▸ Prompt
Take every line in the entries that includes the word "hseeded" and copy it.

▸ Supplied records
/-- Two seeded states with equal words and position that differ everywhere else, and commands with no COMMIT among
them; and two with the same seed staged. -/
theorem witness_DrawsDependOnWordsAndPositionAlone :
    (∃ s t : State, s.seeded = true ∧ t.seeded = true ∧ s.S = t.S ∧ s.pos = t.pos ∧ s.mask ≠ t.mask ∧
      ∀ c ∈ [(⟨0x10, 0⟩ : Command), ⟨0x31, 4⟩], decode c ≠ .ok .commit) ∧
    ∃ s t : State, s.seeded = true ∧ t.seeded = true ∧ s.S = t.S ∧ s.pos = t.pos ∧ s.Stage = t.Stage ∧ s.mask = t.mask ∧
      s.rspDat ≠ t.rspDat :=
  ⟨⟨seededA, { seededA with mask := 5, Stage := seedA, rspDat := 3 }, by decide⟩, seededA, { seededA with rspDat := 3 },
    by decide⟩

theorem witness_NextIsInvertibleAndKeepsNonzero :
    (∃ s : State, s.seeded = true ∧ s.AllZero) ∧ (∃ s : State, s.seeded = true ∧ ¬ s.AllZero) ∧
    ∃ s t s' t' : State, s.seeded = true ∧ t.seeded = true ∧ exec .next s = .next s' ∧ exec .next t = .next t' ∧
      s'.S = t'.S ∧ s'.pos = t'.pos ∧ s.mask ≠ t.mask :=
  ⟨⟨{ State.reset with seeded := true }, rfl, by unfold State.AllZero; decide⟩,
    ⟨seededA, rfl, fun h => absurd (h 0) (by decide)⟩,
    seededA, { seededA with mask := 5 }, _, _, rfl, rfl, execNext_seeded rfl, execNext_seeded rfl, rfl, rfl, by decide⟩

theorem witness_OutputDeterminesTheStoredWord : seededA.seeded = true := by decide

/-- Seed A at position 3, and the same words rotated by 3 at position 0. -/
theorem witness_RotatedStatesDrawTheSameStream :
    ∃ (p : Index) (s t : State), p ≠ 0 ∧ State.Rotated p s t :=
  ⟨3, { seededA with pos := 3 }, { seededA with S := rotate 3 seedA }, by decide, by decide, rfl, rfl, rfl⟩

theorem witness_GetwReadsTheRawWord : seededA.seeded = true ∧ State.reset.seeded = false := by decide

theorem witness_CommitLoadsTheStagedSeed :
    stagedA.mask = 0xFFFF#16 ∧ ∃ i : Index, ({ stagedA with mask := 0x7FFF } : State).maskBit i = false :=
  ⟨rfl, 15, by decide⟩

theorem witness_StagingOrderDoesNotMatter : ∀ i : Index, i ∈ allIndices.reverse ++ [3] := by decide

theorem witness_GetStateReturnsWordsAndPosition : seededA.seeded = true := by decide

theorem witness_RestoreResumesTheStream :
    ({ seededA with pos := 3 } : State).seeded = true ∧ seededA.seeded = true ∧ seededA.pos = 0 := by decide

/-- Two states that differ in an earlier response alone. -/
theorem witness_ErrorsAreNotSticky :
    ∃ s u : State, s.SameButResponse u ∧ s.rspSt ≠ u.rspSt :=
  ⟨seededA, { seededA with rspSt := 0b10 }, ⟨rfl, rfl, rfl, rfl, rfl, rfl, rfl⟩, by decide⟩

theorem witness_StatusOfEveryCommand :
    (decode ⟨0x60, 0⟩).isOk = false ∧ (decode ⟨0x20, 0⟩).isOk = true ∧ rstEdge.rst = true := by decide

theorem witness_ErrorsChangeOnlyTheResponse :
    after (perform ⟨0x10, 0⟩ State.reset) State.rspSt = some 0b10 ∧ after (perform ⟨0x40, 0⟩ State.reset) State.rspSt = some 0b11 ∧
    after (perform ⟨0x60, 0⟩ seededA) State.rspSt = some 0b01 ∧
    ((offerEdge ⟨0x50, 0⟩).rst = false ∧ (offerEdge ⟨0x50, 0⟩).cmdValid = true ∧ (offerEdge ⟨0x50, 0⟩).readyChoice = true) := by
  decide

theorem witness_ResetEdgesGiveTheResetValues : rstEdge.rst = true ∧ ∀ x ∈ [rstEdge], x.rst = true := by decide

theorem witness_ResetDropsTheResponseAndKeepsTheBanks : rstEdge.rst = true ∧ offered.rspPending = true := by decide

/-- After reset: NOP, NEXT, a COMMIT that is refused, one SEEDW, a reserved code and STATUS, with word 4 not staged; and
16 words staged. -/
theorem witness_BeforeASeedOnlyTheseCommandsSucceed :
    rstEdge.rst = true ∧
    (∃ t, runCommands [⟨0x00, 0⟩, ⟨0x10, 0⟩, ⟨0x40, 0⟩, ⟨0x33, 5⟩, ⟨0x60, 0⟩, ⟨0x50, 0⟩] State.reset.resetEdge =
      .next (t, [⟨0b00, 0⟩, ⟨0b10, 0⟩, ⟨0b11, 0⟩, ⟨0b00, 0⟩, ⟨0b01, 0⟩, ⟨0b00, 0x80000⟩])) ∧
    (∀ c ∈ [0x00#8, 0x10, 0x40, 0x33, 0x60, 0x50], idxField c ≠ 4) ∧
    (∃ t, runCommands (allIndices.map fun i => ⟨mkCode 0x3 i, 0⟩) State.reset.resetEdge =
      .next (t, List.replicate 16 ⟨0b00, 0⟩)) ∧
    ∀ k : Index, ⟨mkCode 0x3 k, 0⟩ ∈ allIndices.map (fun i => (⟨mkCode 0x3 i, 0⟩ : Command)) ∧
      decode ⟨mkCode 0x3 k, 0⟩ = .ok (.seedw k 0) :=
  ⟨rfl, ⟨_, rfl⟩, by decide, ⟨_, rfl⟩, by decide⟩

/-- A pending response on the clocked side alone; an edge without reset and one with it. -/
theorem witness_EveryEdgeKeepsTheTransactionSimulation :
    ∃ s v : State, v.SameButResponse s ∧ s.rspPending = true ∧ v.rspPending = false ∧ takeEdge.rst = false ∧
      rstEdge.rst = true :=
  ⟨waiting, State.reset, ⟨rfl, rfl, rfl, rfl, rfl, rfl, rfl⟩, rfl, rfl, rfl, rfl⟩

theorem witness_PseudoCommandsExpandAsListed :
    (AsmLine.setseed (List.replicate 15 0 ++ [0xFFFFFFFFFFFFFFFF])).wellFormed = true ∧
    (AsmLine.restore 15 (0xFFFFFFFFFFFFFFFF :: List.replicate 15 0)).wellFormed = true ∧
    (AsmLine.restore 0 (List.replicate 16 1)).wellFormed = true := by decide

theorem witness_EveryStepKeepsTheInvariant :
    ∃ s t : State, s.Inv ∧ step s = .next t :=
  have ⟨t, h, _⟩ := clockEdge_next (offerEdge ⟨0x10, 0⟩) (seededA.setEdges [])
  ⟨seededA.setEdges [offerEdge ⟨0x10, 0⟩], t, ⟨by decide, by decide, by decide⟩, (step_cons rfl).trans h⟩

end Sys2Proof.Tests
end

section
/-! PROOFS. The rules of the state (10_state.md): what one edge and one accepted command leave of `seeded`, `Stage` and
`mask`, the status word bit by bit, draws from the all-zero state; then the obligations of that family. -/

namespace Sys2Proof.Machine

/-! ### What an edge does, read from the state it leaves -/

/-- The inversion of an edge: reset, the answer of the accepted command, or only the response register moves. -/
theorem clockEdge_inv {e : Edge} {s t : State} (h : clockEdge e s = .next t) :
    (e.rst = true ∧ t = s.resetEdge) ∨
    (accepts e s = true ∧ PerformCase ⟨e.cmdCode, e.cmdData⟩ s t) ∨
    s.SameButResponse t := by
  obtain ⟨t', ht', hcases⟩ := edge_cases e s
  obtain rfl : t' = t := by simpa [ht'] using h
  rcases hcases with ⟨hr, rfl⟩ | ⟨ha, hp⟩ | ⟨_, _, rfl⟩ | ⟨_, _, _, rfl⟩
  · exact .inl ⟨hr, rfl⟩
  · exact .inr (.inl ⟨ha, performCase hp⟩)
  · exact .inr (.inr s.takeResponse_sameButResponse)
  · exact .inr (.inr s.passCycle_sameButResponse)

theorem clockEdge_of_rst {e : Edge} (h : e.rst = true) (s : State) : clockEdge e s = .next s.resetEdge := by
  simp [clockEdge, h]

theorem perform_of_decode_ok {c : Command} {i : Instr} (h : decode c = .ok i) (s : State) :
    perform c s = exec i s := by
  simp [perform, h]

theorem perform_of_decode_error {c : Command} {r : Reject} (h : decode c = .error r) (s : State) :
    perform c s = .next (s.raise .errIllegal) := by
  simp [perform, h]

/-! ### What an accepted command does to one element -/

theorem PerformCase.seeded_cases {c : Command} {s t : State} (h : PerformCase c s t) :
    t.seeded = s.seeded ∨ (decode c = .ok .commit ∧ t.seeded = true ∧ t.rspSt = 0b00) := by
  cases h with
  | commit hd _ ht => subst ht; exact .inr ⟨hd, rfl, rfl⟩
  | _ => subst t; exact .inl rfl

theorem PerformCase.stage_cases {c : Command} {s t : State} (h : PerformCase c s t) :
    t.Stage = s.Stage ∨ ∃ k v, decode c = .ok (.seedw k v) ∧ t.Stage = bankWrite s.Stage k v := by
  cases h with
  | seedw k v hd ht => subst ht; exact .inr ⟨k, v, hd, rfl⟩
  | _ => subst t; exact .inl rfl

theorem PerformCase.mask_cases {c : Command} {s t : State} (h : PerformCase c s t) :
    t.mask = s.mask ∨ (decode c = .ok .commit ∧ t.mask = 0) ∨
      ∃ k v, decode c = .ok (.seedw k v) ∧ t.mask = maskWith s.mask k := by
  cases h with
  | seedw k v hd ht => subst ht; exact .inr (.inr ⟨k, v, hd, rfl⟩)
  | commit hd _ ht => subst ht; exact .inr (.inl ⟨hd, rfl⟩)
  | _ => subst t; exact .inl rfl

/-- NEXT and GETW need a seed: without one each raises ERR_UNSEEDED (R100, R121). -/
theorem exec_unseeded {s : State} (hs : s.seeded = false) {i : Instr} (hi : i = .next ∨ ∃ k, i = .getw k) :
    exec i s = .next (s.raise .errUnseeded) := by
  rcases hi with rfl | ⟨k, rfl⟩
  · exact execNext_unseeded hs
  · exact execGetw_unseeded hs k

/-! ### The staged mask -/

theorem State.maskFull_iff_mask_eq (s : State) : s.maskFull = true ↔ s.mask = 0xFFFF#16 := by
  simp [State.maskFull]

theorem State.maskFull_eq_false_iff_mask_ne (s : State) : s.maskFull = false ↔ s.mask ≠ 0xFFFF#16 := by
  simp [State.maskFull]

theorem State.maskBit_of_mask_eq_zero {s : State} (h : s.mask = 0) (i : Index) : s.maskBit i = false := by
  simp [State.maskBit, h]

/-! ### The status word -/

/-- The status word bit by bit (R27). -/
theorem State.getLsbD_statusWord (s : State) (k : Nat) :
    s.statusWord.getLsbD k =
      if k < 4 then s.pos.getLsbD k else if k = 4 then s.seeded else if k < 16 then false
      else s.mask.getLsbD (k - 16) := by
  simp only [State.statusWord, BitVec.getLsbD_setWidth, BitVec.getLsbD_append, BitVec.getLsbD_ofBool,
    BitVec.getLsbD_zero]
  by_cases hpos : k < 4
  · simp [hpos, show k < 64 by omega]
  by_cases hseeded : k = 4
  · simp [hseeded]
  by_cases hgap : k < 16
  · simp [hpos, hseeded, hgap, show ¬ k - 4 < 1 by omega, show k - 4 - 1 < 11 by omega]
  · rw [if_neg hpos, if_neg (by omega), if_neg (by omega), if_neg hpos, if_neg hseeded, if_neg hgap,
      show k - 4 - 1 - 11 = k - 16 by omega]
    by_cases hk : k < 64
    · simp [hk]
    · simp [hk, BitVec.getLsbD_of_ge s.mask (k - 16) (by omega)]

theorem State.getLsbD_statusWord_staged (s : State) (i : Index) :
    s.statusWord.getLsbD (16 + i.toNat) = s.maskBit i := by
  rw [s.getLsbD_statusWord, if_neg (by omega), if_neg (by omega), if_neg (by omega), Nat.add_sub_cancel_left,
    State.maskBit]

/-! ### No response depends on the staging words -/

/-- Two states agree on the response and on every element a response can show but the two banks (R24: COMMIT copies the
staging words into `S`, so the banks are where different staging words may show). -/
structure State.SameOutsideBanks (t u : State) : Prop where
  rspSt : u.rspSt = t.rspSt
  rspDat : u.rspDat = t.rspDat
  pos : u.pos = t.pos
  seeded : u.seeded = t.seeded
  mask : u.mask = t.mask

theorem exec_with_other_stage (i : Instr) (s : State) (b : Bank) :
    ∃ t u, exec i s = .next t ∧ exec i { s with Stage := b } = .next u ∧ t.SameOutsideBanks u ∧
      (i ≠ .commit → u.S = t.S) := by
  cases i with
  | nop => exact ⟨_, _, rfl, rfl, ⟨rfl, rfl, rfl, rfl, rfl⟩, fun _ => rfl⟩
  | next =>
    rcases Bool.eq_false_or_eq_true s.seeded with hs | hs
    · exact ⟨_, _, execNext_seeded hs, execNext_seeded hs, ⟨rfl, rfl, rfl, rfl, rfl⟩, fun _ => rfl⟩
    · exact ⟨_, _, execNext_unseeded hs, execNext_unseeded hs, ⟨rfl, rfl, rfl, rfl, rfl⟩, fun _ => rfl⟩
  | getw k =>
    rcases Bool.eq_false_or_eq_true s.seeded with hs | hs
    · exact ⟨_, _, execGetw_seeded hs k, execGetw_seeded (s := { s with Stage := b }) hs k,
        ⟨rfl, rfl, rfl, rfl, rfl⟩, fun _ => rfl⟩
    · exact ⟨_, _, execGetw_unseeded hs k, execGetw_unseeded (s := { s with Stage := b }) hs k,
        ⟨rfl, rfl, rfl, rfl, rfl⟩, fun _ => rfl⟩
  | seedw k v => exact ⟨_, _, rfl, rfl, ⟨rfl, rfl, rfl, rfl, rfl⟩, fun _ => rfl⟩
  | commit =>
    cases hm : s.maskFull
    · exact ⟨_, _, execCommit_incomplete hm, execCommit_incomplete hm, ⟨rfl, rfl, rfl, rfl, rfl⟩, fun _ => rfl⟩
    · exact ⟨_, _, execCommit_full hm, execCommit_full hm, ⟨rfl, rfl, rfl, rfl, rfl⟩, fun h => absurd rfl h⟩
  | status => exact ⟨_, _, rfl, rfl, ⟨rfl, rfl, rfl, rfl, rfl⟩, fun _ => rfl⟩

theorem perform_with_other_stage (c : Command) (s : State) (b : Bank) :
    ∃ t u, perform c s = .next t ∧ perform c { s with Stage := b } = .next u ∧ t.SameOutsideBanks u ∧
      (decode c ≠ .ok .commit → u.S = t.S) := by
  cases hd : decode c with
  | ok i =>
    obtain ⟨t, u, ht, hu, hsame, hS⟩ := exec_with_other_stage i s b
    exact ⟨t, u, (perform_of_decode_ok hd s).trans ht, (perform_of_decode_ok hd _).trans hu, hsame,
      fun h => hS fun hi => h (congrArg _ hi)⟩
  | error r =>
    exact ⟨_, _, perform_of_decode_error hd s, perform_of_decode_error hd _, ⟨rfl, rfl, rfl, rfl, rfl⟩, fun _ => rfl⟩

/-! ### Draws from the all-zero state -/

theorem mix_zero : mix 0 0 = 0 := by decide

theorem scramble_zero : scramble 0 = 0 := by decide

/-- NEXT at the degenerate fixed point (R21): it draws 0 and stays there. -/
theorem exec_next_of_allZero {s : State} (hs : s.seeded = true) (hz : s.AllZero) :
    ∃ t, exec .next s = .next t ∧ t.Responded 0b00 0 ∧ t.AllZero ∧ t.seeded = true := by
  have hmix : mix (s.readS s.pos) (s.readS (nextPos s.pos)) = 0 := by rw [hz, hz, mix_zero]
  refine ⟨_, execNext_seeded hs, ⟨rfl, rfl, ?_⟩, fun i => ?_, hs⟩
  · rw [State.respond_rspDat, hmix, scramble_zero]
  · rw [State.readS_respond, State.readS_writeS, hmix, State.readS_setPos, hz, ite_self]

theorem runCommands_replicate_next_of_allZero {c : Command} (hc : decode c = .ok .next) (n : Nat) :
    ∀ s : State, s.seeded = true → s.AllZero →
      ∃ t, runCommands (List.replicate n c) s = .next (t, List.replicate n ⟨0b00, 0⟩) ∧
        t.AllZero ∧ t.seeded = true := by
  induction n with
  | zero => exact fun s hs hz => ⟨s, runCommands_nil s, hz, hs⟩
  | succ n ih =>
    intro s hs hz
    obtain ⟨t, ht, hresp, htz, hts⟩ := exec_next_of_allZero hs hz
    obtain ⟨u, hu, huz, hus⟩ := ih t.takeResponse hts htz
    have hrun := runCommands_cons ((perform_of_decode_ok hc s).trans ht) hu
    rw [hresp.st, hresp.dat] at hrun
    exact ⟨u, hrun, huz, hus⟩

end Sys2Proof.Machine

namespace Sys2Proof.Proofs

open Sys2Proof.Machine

▸ Response for this exercise
  by_cases hseeded : k = 4
  · simp [hseeded]
  · simp [hpos, hseeded, hgap, show ¬ k - 4 < 1 by omega, show k - 4 - 1 < 11 by omega]
  · rw [if_neg hpos, if_neg (by omega), if_neg (by omega), if_neg hpos, if_neg hseeded, if_neg hgap,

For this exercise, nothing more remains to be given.